WHAT TO DO
Among the entries below, take the line with "def State.barObj (s" and the line with "of an object. -/", and output them and every line between them exactly, with nothing else.

Stored data entries
/-- R152, R159: a request that waits in front of a home for its turn. -/
def State.qline (s : State) (k id : Nat) (op : QOp) : State :=
  let h := s.home k
  { s with qops := s.qops.put id op }.putHome k { h with line := h.line ++ [id], pin := true }

/-- R398: the way between a home and a slot of its ring needs a failed link. -/
def State.slotCut (s : State) (k a : Nat) : Bool :=
  !isPad k && !isPad a && isLocal k && isLocal a
    && s.linkFailed (stackDie (keyStack k)) (stackDie (keyStack a))

/-- R385, R398: a slot whose bytes return an uncorrectable error to its home. -/
def State.slotFails (s : State) (k : Nat) (l : List (Nat × Bool)) : Bool :=
  l.any fun p => s.runFailed p.1 8 || s.slotCut k p.1

/-- The bytes of a reserved or taken slot; zeros where they return an uncorrectable error (R264, log 40). -/
def State.slotBytes (s : State) (k : Nat) (l : List (Nat × Bool)) (n : Nat) : List Byte :=
  if s.slotFails k l then List.replicate n 0 else (l.flatMap fun p => s.bytes p.1 8).take n

/-- Bytes written into a reserved slot; those that need a failed link are lost (R398). -/
def State.wrSlot (s : State) (k : Nat) : List (Nat × Bool) → List Byte → State
  | [], _ => s
  | p :: r, l =>
    State.wrSlot (if s.slotCut k p.1 then s else if p.2 then s.wrRaw p.1 (l.take 8) else s.wrBytes p.1 (l.take 8)) k r (l.drop 8)

/-- R159, R285: the block that `q.init` writes; the waiter counts are kept, the hardware bytes are the part's own
(a free value, log 2). -/
def State.qinit (s : State) (k : Nat) (img : List DWord) : State :=
  let h := s.home k
  let s1 := s.wrRaw k (img.flatMap fun d => bytesOfNat 8 d.toNat)
  let s2 := ((s1.qput k 16 8 0).qput k 24 4 (s1.num (k + 8) 4)).qput k 28 4 0
  let s3 := (s2.qput k 40 8 (Config.queueHardware s2.fresh).toNat).qput k 48 2 0x51E0
  let s4 := (s3.qput k 50 2 (onesSum (s3.bytes k 16))).qput k 52 12 0
  { s4 with fresh := s4.fresh + 1 }.putHome k { h with pin := true }

/-- R320: what `qdrain` does at a home with no slot reserved or taken: in mode 1 it sets broken; the fields go to memory, and the
line is no longer pinned. -/
def State.drainAt (s : State) (k mode : Nat) : State :=
  let lo := k / 128 * 128
  let s1 := (if mode = 1 then s.qbreak k else s).l2Clean lo (lo + 128)
  { s1 with homes := s1.homes.put k { s1.home k with pin := false } }

/-- R285: whether the bytes that `q.init` would write pass Table 6.2; a scratchpad ring base has bits [63:32] zero. -/
def qinitOk (pad : Bool) (base shape : DWord) : Bool :=
  let size := (shape.extractLsb' 32 16).toNat
  let flags := (shape.extractLsb' 48 16).toNat
  isPow2 (shape.extractLsb' 0 32).toNat && 8 ≤ size && size ≤ 256 && size % 8 == 0
    && base.toNat % 8 == 0 && flags % 8 != 7 && flags / 32 == 0 && (!pad || base.toNat < 2 ^ 32)

/-! ### Barrier objects (Table 6.3) -/

/-- The object at a key. -/
def State.barObj (s : State) (k : Nat) : BitVec 128 := BitVec.ofNat 128 (s.num k 16)

/-- R162: the checks that every operation makes. -/
def barOk (x : BitVec 128) : Bool :=
  x.extractLsb' 120 8 == 0xB7 && x.extractLsb' 80 40 == 0 && x.extractLsb' 0 20 != 0
    && (x.extractLsb' 20 20).toNat ≤ (x.extractLsb' 0 20).toNat && x.extractLsb' 45 3 != 7

/-- The phase of an object. -/
def barPhase (x : BitVec 128) : Nat := (x.extractLsb' 40 4).toNat

/-- An object with its pending bytes, overrun, phase and pending arrivals replaced. -/
def barMake (x : BitVec 128) (bytes : BitVec 32) (overrun : Bool) (phase : BitVec 4) (arr : BitVec 20) : BitVec 128 :=
  (x.extractLsb' 80 48 ++ bytes ++ x.extractLsb' 45 3 ++ BitVec.ofBool overrun ++ phase ++ arr ++ x.extractLsb' 0 20 :
    BitVec (48 + 32 + 3 + 1 + 4 + 20 + 20))

/-- Table 6.4: what changes an object. -/
inductive BarOp where
  | arrive (c : Nat)
  | bytes (x : Int)
  deriving DecidableEq, Repr

/-- Table 6.4, R163, R164: the object after an operation, whether it overran and whether a phase completed; `none`
where the pending bytes would leave their range. -/
def barApply (x : BitVec 128) (op : BarOp) : Option (BitVec 128 × Bool × Bool) :=
  let arr := (x.extractLsb' 20 20).toNat
  let pend := (x.extractLsb' 48 32).toInt
  let ovr := match op with | .arrive c => decide (c > arr) | .bytes _ => false
  let arr1 := match op with | .arrive c => if c > arr then 0 else arr - c | .bytes _ => arr
  let pend1 := match op with | .arrive _ => pend | .bytes d => pend + d
  if pend1 < -2147483648 ∨ pend1 > 2147483647 then none
  else
    let fin := arr1 == 0 && pend1 == 0
    let y := barMake x (BitVec.ofInt 32 pend1) (x.getLsbD 44 || ovr)
      (if fin then x.extractLsb' 40 4 + 1 else x.extractLsb' 40 4)
      (if fin then x.extractLsb' 0 20 else BitVec.ofNat 20 arr1)
    some (y, ovr, fin)

/-- Table 6.4: the object that `bar.init` writes. -/
def barFresh (cfg : DWord) : BitVec 128 :=
  (0xB7#8 ++ 0#40 ++ 0#32 ++ cfg.extractLsb' 20 3 ++ 0#1 ++ 0#4 ++ cfg.extractLsb' 0 20 ++ cfg.extractLsb' 0 20 :
    BitVec (8 + 40 + 32 + 3 + 1 + 4 + 20 + 20))

/-- R397: the results of the last 4,096 requests of a source are kept. -/
def State.keepResult (s : State) (src ident : Nat) (data : Option (List Byte)) : State :=
  let mine := ((src, ident, data) :: s.remoteLog.filter fun e => e.1 == src).take 4096
  { s with remoteLog := mine ++ s.remoteLog.filter fun e => e.1 != src }

/-- R395, R397: the answer to a request of another module, kept and sent. -/
def State.answerModule (s : State) (src ident : Nat) (data : Option (List Byte)) : State :=
  let s1 := s.keepResult src ident data
  { s1 with hostOut := s1.hostOut ++ [.remote src ident data] }

/-- R163, R165: every waiter of an object woken by a completion; warps return "changed" with the phase. -/
def State.barWake (s : State) (k : Nat) (phase : Nat) : State :=
  (s.barWaits.all.filter fun p => p.2.key == k).foldl
    (fun s p => match p.2.who with
      | .warp w =>
        let s1 := { s with barWaits := s.barWaits.erase p.1 }
        (s1.mapWarp w fun x => { x.setK p.2.dst (BitVec.ofNat 64 (phase + 16)) with
          pendK := x.pendK &&& ~~~ (1#128 <<< p.2.dst) }).advance w
      | .launch _ =>
        if p.2.woken.isSome then s else { s with barWaits := s.barWaits.put p.1 { p.2 with woken := some phase } }
      | .module src ident =>
        ({ s with barWaits := s.barWaits.erase p.1 } : State).answerModule src ident (some (bytesOfNat 8 (phase + 16))))
    s

/-- R351: a failing object lets the launches that still wait on it be rejected. -/
def State.barSpoil (s : State) (k : Nat) : State :=
  (s.barWaits.all.filter fun p => p.2.key == k).foldl
    (fun s p => match p.2.who with
      | .launch _ =>
        if p.2.woken.isSome then s else { s with barWaits := s.barWaits.put p.1 { p.2 with woken := some 16 } }
      | _ => s)
    s

/-- What the home of a barrier object answers. -/
inductive BRes where
  | corrupt (s : State)
  | done (overrun : Bool) (s : State)

/-- R162 to R164, R385: one operation on the object at a translated address. -/
def State.barDo (s : State) (t : Trans) (op : BarOp) : BRes :=
  let x := s.barObj t.key
  if s.runFailed t.key 16 || !barOk x then .corrupt (s.barSpoil t.key)
  else match barApply x op with
    | none => .corrupt s
    | some (y, ovr, fin) =>
      let s1 := (s.touch t true).wrAt t (bytesOfNat 16 y.toNat)
      .done ovr (if fin then s1.barWake t.key (barPhase y) else s1)

end Sys2Proof.Machine
end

OUTPUT OF THE TASK
def State.barObj (s : State) (k : Nat) : BitVec 128 := BitVec.ofNat 128 (s.num k 16)

/-- R162: the checks that every operation makes. -/
def barOk (x : BitVec 128) : Bool :=
  x.extractLsb' 120 8 == 0xB7 && x.extractLsb' 80 40 == 0 && x.extractLsb' 0 20 != 0
    && (x.extractLsb' 20 20).toNat ≤ (x.extractLsb' 0 20).toNat && x.extractLsb' 45 3 != 7

/-- The phase of an object. -/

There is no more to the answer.